>>>

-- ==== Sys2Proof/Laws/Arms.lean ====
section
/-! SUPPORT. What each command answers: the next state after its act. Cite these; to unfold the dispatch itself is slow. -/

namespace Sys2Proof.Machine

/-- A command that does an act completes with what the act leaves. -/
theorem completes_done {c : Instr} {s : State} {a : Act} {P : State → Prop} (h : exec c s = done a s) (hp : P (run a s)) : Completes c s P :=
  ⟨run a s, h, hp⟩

<<<
>>>

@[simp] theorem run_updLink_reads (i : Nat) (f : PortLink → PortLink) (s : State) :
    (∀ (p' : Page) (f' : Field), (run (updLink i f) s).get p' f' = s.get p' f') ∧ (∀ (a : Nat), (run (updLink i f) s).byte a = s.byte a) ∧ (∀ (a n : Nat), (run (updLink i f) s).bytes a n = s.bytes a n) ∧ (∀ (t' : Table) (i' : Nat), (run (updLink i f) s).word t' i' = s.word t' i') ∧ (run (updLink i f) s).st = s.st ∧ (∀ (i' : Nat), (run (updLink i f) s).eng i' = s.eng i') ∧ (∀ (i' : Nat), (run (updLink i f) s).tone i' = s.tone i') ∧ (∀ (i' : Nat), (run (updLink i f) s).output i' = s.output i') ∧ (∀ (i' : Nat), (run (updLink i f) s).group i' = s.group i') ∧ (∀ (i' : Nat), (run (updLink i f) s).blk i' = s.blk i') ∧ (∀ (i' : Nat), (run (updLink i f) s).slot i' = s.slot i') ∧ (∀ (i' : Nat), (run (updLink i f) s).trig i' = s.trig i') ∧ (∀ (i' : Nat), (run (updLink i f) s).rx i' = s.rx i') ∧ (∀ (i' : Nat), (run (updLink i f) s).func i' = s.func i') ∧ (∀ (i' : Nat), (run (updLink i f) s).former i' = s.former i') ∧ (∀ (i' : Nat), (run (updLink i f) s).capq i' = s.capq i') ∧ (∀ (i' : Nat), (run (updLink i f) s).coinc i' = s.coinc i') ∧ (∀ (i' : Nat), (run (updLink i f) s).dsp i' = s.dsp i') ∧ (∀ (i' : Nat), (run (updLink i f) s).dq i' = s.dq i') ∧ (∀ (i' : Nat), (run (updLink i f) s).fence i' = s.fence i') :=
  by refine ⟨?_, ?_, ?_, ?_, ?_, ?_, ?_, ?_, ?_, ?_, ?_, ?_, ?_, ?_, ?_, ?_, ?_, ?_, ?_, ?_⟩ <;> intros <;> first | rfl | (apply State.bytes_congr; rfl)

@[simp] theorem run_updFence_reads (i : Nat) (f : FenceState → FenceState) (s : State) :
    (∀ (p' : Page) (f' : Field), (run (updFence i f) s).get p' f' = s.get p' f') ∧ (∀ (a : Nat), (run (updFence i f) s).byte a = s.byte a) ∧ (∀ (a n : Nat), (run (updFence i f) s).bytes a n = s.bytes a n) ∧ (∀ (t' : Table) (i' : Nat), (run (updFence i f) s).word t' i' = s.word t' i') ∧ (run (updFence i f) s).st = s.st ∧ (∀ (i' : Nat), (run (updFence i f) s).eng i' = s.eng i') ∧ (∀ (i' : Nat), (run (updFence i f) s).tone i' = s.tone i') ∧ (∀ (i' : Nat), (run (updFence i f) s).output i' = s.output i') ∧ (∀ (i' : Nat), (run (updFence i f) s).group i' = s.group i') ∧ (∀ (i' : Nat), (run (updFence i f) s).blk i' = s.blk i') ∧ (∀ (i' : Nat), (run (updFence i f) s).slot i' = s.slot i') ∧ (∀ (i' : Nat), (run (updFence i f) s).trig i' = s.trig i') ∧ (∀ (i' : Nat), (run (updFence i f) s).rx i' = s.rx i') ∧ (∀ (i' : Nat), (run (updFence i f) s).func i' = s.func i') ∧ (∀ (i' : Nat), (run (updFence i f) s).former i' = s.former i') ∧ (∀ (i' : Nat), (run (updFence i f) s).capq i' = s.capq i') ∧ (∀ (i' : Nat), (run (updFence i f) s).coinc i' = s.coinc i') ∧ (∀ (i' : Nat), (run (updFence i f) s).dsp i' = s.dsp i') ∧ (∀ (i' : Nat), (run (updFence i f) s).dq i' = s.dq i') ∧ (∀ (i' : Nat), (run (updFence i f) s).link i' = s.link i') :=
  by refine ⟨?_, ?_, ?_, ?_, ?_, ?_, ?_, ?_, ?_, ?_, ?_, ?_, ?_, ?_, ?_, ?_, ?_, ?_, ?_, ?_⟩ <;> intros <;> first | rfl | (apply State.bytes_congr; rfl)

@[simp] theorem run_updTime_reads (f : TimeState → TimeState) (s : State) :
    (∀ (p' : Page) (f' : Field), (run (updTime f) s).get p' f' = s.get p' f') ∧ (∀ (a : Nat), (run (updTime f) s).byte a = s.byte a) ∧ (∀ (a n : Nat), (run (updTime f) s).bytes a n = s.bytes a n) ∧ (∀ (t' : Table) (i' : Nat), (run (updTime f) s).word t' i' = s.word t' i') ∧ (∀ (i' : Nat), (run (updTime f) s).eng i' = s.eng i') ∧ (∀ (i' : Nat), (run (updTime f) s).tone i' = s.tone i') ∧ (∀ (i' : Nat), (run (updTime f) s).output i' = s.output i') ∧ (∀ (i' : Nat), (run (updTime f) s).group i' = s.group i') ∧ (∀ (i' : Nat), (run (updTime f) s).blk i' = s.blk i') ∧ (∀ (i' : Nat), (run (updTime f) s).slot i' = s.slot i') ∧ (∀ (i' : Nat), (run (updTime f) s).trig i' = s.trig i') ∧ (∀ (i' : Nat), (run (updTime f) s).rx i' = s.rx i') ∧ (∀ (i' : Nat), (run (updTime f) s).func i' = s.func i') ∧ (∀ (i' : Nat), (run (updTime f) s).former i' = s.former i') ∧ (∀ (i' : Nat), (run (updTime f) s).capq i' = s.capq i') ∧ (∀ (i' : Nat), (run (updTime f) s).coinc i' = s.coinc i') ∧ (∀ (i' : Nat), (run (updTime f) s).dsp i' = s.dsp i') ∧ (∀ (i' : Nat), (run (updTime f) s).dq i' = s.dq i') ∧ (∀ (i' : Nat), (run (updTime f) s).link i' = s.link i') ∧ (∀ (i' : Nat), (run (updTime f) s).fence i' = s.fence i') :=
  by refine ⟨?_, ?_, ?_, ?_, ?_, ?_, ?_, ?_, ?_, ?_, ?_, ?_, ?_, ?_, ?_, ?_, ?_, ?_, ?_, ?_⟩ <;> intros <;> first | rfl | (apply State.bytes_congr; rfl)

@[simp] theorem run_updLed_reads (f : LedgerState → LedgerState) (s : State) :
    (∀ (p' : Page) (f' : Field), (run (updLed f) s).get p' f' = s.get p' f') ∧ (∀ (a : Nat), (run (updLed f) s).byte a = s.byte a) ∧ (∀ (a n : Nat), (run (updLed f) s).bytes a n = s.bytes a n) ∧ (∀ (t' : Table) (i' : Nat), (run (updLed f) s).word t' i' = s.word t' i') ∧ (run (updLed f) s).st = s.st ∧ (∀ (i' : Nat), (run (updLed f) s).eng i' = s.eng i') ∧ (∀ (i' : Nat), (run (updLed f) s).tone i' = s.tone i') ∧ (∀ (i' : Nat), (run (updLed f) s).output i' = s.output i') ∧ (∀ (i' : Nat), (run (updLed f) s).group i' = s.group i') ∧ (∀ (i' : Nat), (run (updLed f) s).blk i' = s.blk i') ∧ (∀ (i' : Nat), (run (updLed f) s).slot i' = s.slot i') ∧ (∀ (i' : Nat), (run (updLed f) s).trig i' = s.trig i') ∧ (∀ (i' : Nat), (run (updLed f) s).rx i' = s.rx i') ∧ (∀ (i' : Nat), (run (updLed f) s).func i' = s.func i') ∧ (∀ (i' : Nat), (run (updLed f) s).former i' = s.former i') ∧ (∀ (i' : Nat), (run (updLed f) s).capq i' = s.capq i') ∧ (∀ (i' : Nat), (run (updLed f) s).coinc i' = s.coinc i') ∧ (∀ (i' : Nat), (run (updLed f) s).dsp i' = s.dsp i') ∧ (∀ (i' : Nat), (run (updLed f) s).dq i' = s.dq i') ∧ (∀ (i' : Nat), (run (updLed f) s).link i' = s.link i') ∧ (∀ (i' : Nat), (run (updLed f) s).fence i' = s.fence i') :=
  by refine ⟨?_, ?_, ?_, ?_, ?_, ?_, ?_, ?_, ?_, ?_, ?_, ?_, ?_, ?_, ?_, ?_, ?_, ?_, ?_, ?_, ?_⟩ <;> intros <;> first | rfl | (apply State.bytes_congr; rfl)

<<<

Print exactly the lines above from the one with "is slow. -/" to the one with "a s, h, hp⟩", including both.

# [Task answer]
/-! SUPPORT. What each command answers: the next state after its act. Cite these; to unfold the dispatch itself is slow. -/

namespace Sys2Proof.Machine

/-- A command that does an act completes with what the act leaves. -/
theorem completes_done {c : Instr} {s : State} {a : Act} {P : State → Prop} (h : exec c s = done a s) (hp : P (run a s)) : Completes c s P :=
  ⟨run a s, h, hp⟩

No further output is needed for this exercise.